Task goal -> Below are the records. Restate word for word every line from the one that contains "tag .notPermitted s" through the final line, both included.

○ ○ ○ ○ ○

/-- READ CHANNEL (R42). -/
def execReadChannel (p : Port) (tag : Tag) (n : Nat) : State → Host.Outcome State Fault Refusal :=
  request p tag .readChannel fun s =>
    match p with
    | .front => refuse p tag .notPermitted s
    | .stage =>
      match (if targetInRange (.channel n) then s.scanner.record n else none) with
      | none => refuse p tag .invalid s
      | some c => reply p tag (.done (.channel (channelReply c s))) s

end Sys2Proof.Machine
end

○ ○ ○ ○ ○

Response area ->
    | .front => refuse p tag .notPermitted s
    | .stage =>
      match (if targetInRange (.channel n) then s.scanner.record n else none) with
      | none => refuse p tag .invalid s
      | some c => reply p tag (.done (.channel (channelReply c s))) s

end Sys2Proof.Machine
end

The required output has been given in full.